/-- The codec as mathematics, encoding: in QUANTIZED mode the digits of the bits shifted up to fill the last group
and the pads; else the leaders and the digits of the big-endian value (43_quantized.md R164; 42_bitwise.md R144;
44_generic.md R185). It speaks of the alphabet alone, of no datapath. -/
def codecEncode (f : Frozen) (b : List Byte) : List Byte :=
  let chars := fun ds : List Nat => ds.map fun d => f.falpha.getD d 0
  if f.mode = .quantized then
    let d := dataChars f.fk b.length
    chars (fixedDigits f.fn d (beValue b * 2 ^ (f.fk * d - 8 * b.length))) ++
      List.replicate (groupChars f.fk * ceilDiv d (groupChars f.fk) - d) 0x3D
  else
    let z := (b.takeWhile fun x => x == 0x00).length
    List.replicate z f.fleader ++ chars (digitsOf f.fn (beValue (b.drop z)))

/-- The codec as mathematics, decoding: the least invalid index, else the bytes (42_bitwise.md R149; 43_quantized.md
R168; 44_generic.md R191). -/
def codecDecode (f : Frozen) (s : List Byte) : Decoded :=
  let digits := fun t : List Byte => t.map fun c => f.falpha.idxOf c
  let data := if f.mode = .quantized then stripPads s else s
  match data.findIdx? fun c => !f.falpha.contains c with
  | some i => .invalid i
  | none =>
    if f.mode = .quantized then
      .bytes ((fixedDigits 256 (data.length * f.fk / 8)
        (valBase f.fn (digits data) / 2 ^ (data.length * f.fk % 8))).map (BitVec.ofNat 8))
    else
      let z := (data.takeWhile fun c => c == f.fleader).length
      .bytes (List.replicate z 0x00 ++ minBytes (valBase f.fn (digits (data.drop z))))

/-- s after command `op` ended with an error, all but what the command does to its own results (60_exceptions.md
R238). -/
def failed (e : ErrCode) (pos : BitVec 16) (base : Byte) (s : State) : State :=
  { s with err := e, errinfo := { pos := pos, base := base }, absent := false, done := true, phase := .idle }

/-- s after a CONFIG ended with an error: no configuration in force (60_exceptions.md R238). That the other frozen
contents, which R40 calls unspecified then, stay as they were is the model's choice (log 10). -/
def configFailed (e : ErrCode) (pos : BitVec 16) (s : State) : State :=
  { failed e pos 0 s with frozen := { s.frozen with mode := .none } }

/-- s after a data command ended with an error: OUT_LEN = 0 and every OUT byte unspecified (60_exceptions.md R238). The
form of the free values, a fresh generation taken from `draws`, is the model's choice (log 4). -/
def dataFailed (e : ErrCode) (pos : BitVec 16) (base : Byte) (s : State) : State :=
  { failed e pos base s with outLen := 0, out := { cells := [], gen := s.draws }, draws := s.draws + 1 }

/-- t is s after a data command delivered r: OUT[0..len(r)) holds r, the other OUT bytes are new free values (log 4),
and nothing else differs but OUT_LEN, ERR, ABSENT, DONE, the phase and the supply of free values (45_commands.md R203,
R206). -/
def Delivered (r : List Byte) (s t : State) : Prop :=
  (∀ i (h : i < r.length), t.out.read i = r[i]) ∧
  (∀ i, r.length ≤ i → t.out.read i = Config.freeByte s.draws i) ∧
  t.outLen.toNat = r.length ∧
  t = { s with out := t.out, outLen := t.outLen, err := .none, absent := false, done := true, phase := .idle,
               draws := s.draws + 1 }

/-- The registers, RAMs and host-side fields no command writes. -/
def InputsKept (s t : State) : Prop :=
  t.params = s.params ∧ t.ctrl = s.ctrl ∧ t.alen = s.alen ∧ t.inLen = s.inLen ∧ t.herr = s.herr ∧
  t.resetHeld = s.resetHeld ∧ (∀ a, t.alpha.read a = s.alpha.read a) ∧ (∀ a, t.inp.read a = s.inp.read a) ∧
  t.alpha = s.alpha ∧ t.inp = s.inp ∧ t.delay = s.delay ∧ t.pending = s.pending ∧ t.replies = s.replies

/-- A word-aligned offset of the ALPHA window (20_memory.md R62). -/
abbrev InAlpha (off : Offset) : Prop :=
  off.toNat % 4 = 0 ∧ 0x100 ≤ off.toNat ∧ off.toNat < 0x200

/-- A word-aligned offset of the IN window (20_memory.md R62). -/
abbrev InIn (p : Params) (off : Offset) : Prop :=
  off.toNat % 4 = 0 ∧ 0x10000 ≤ off.toNat ∧ off.toNat < 0x10000 + p.inCap

/-- A word-aligned offset of the OUT window (20_memory.md R62). -/
abbrev InOut (p : Params) (off : Offset) : Prop :=
  off.toNat % 4 = 0 ∧ 0x20000 ≤ off.toNat ∧ off.toNat < 0x20000 + p.outCap

/-- An access that breaks the width or alignment rule or reaches an unmapped offset (20_memory.md R62, R63, R67). -/
abbrev BadAccess (p : Params) (size : Nat) (off : Offset) : Prop :=
  size ≠ 4 ∨ off.toNat % 4 ≠ 0 ∨ (0x200 ≤ off.toNat ∧ off.toNat < 0x10000) ∨
  (0x10000 + p.inCap ≤ off.toNat ∧ off.toNat < 0x20000) ∨ 0x20000 + p.outCap ≤ off.toNat

/-- A 32-bit access whose write a running command drops (20_memory.md R68). -/
abbrev DroppedWhileBusy (p : Params) (size : Nat) (off : Offset) : Prop :=
  size = 4 ∧ (off = 0x04 ∨ off = 0x08 ∨ off = 0x0C ∨ off = 0x14 ∨ InAlpha off ∨ InIn p off)

/-- A 32-bit access whose read is a draw while `op` runs (20_memory.md R68). -/
abbrev DrawnWhileBusy (p : Params) (op : Instr) (size : Nat) (off : Offset) : Prop :=
  size = 4 ∧ (off = 0x18 ∨ off = 0x1C ∨ InOut p off ∨ (op = .config ∧ (off = 0x20 ∨ off = 0x24)))

end Sys2Proof.Claims

open Sys2Proof Sys2Proof.Machine Sys2Proof.Claims

/-! ### Encoding -/

/-- 30_encoding.md R91: the four command words as numbers. The clause on bytes, lowest first, is no rule of the spec: it
is the model's inference from R66 (log 16). -/
def Obligations.CommandWordsDecodeAsListed : Prop :=
  decodeWord 0x00000001 = .ok .config ∧ decodeWord 0x00000002 = .ok .encode ∧
  decodeWord 0x00000003 = .ok .decode ∧ decodeWord 0x00000004 = .ok .decodeUnsafe ∧
  decodeBytes [0x02, 0x00, 0x00, 0x00] = .ok .encode ∧
  encode .config = 0x00000001 ∧ encode .encode = 0x00000002 ∧
  encode .decode = 0x00000003 ∧ encode .decodeUnsafe = 0x00000004

/-- Encode, lay out, decode: every command comes back, through each of the decoder's entry points. The layout in bytes is
the model's (log 16). -/
def Obligations.EncodedCommandDecodesBack : Prop :=
  ∀ i : Instr, i.wf = true →
    (fieldsOfWord (encode i)).wf = true ∧ decodeWord (encode i) = .ok i ∧ decodeBytes (encodeBytes i) = .ok i ∧
    decodeTableWord 32 (encode i).toNat = some i

/-- 30_encoding.md R91, R92, R95: of all 2^32 words exactly the four command words decode, each to its command; a
word with a reserved bit set is rejected as such whatever its opcode. -/
def Obligations.DecoderAcceptsExactlyTheCommandWords : Prop :=
  ∀ v : Word,
    (decodeWord v = .ok .config ↔ v = 0x00000001) ∧ (decodeWord v = .ok .encode ↔ v = 0x00000002) ∧
    (decodeWord v = .ok .decode ↔ v = 0x00000003) ∧ (decodeWord v = .ok .decodeUnsafe ↔ v = 0x00000004) ∧
    (16 ≤ v.toNat → decodeWord v = .error (.reservedBits (v.extractLsb' 4 28))) ∧
    (v.toNat = 0 ∨ (5 ≤ v.toNat ∧ v.toNat < 16) → decodeWord v = .error (.reservedOpcode (v.extractLsb' 0 4)))

/-! ### Issue, steps, completion -/

/-- 45_commands.md R200, R209, 30_encoding.md R93. Idle, a command word: the clearing at issue, BUSY(op), CONFIG's
FMODE <- NONE, and nothing else but the model's own delay and supply of free values (log 7). That a CONFIG's issue keeps
the other frozen contents, which R40 calls unspecified then, is the model's choice too (log 10). Idle, any other word:
ILLEGAL_COMMAND and DONE in the same access, nothing else. Busy, any word: dropped, with HERR. -/
def Obligations.CmdWriteIssuesRecordsOrIsDropped : Prop :=
  ∀ (s : State) (v : Word),
    (s.phase = .idle →
      (∀ i : Instr, v = encode i →
        ∃ wait, hostWrite 4 0x0C v s =
          { s with
            done := false, err := .none, absent := false, errinfo := { pos := 0, base := 0 }
            phase := .busy i, delay := wait, draws := s.draws + 1
            frozen := if i = .config then { s.frozen with mode := .none } else s.frozen }) ∧
      ((∀ i : Instr, v ≠ encode i) →
        hostWrite 4 0x0C v s =
          { s with done := true, err := .illegalCommand, absent := false, errinfo := { pos := 0, base := 0 } })) ∧
    (s.phase ≠ .idle → hostWrite 4 0x0C v s = { s with herr := true })

/-- A step whose engine is due, reset being released, runs the command latched by the accepted CMD write, and so does
the step after the word of a command is placed for it. The delay is the model's own (log 7), and so is the placing
(log 8). -/
def Obligations.StepRunsTheLatchedCommand : Prop :=
  (∀ (s : State) (i : Instr), s.phase = .busy i → s.delay = 0 → s.resetHeld = false → step s = exec i s) ∧
  (∀ (s : State) (w : Nat) (i : Instr), decodeTableWord 32 w = some i →
    (s.withFetchWord 32 w).phase = .busy i ∧ (s.withFetchWord 32 w).resetHeld = false ∧
    step (s.withFetchWord 32 w) = exec i (s.withFetchWord 32 w))

/-- The host moves in every other step: its oldest event is served, and a running command comes one turn nearer its
completion step. With reset released a read or a write of the host is hostRead or hostWrite (20_memory.md R64, R65), and
a release of reset does nothing (log 14). The queue and the delay are the model's own (log 7, 8, 17). -/
def Obligations.StepServesTheOldestHostEvent : Prop :=
  (∀ s : State, s.phase = .idle ∨ 0 < s.delay ∨ s.resetHeld = true →
    (s.pending = [] → step s = .next { s with delay := s.delay - 1 }) ∧
    (∀ e rest, s.pending = e :: rest →
      step s = .next (hostEvent e { s with delay := s.delay - 1, pending := rest })) ∧
    (s.resetHeld = false →
      (∀ size off rest, s.pending = .read size off :: rest →
        step s = .next (hostRead size off { s with delay := s.delay - 1, pending := rest })) ∧
      (∀ size off v rest, s.pending = .write size off v :: rest →
        step s = .next (hostWrite size off v { s with delay := s.delay - 1, pending := rest })))) ∧
  (∀ s : State, s.resetHeld = false →
    (∀ size off, hostEvent (.read size off) s = hostRead size off s) ∧
    (∀ size off v, hostEvent (.write size off v) s = hostWrite size off v s) ∧
    hostEvent .releaseReset s = s)

/-- 45_commands.md R201 and 44_generic.md R193: whatever command completes, in whatever state with a well-formed
configuration or none, it answers a next state with DONE = 1 and the engine IDLE; CARRY_OVERFLOW is never reached. -/
def Obligations.EveryCommandCompletes : Prop :=
  ∀ (i : Instr) (s : State), FrozenOk s.frozen →
    ∃ t, exec i s = .next t ∧ t.done = true ∧ t.phase = .idle ∧ t.err ≠ .carryOverflow

/-- 45_commands.md R201: while no reset comes, a running command is served `delay` host turns and then takes its
completion step, on the operands as they stood. -/
def Obligations.IssuedCommandCompletesAfterItsDelay : Prop :=
  ∀ (s : State) (op : Instr), State.Inv s → s.phase = .busy op → HostEvent.assertReset ∉ s.pending →
    ∃ u t, Sys2Proof.core.run s.delay s = .next u ∧ u.phase = .busy op ∧ u.delay = 0 ∧
      u.ctrl = s.ctrl ∧ u.alen = s.alen ∧ u.inLen = s.inLen ∧ u.alpha = s.alpha ∧ u.inp = s.inp ∧
      u.frozen = s.frozen ∧ u.params = s.params ∧
      exec op u = .next t ∧ Sys2Proof.core.run (s.delay + 1) s = .next t ∧ t.phase = .idle ∧ t.done = true

/-- 20_memory.md R73, R68: a host turn while a command runs leaves the command's operands, the frozen configuration
and the results as they stood at issue, unless it is a reset. -/
def Obligations.OperandsAreStableWhileBusy : Prop :=
  ∀ (s t : State) (op : Instr), s.phase = .busy op → 0 < s.delay → s.resetHeld = false →
    (∀ e rest, s.pending = e :: rest → e ≠ .assertReset) → step s = .next t →
    t.resetHeld = false ∧ t.phase = .busy op ∧ t.params = s.params ∧ t.ctrl = s.ctrl ∧ t.alen = s.alen ∧ t.inLen = s.inLen ∧
    t.alpha = s.alpha ∧ t.inp = s.inp ∧ t.frozen = s.frozen ∧
    t.out = s.out ∧ t.outLen = s.outLen ∧ t.err = s.err ∧ t.errinfo = s.errinfo ∧ t.absent = s.absent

* **TASK ITEM**:
Wherever the word "InIn" appears in the listing above, copy the whole line.

* **ANSWER AREA**:
abbrev InIn (p : Params) (off : Offset) : Prop :=
  size = 4 ∧ (off = 0x04 ∨ off = 0x08 ∨ off = 0x0C ∨ off = 0x14 ∨ InAlpha off ∨ InIn p off)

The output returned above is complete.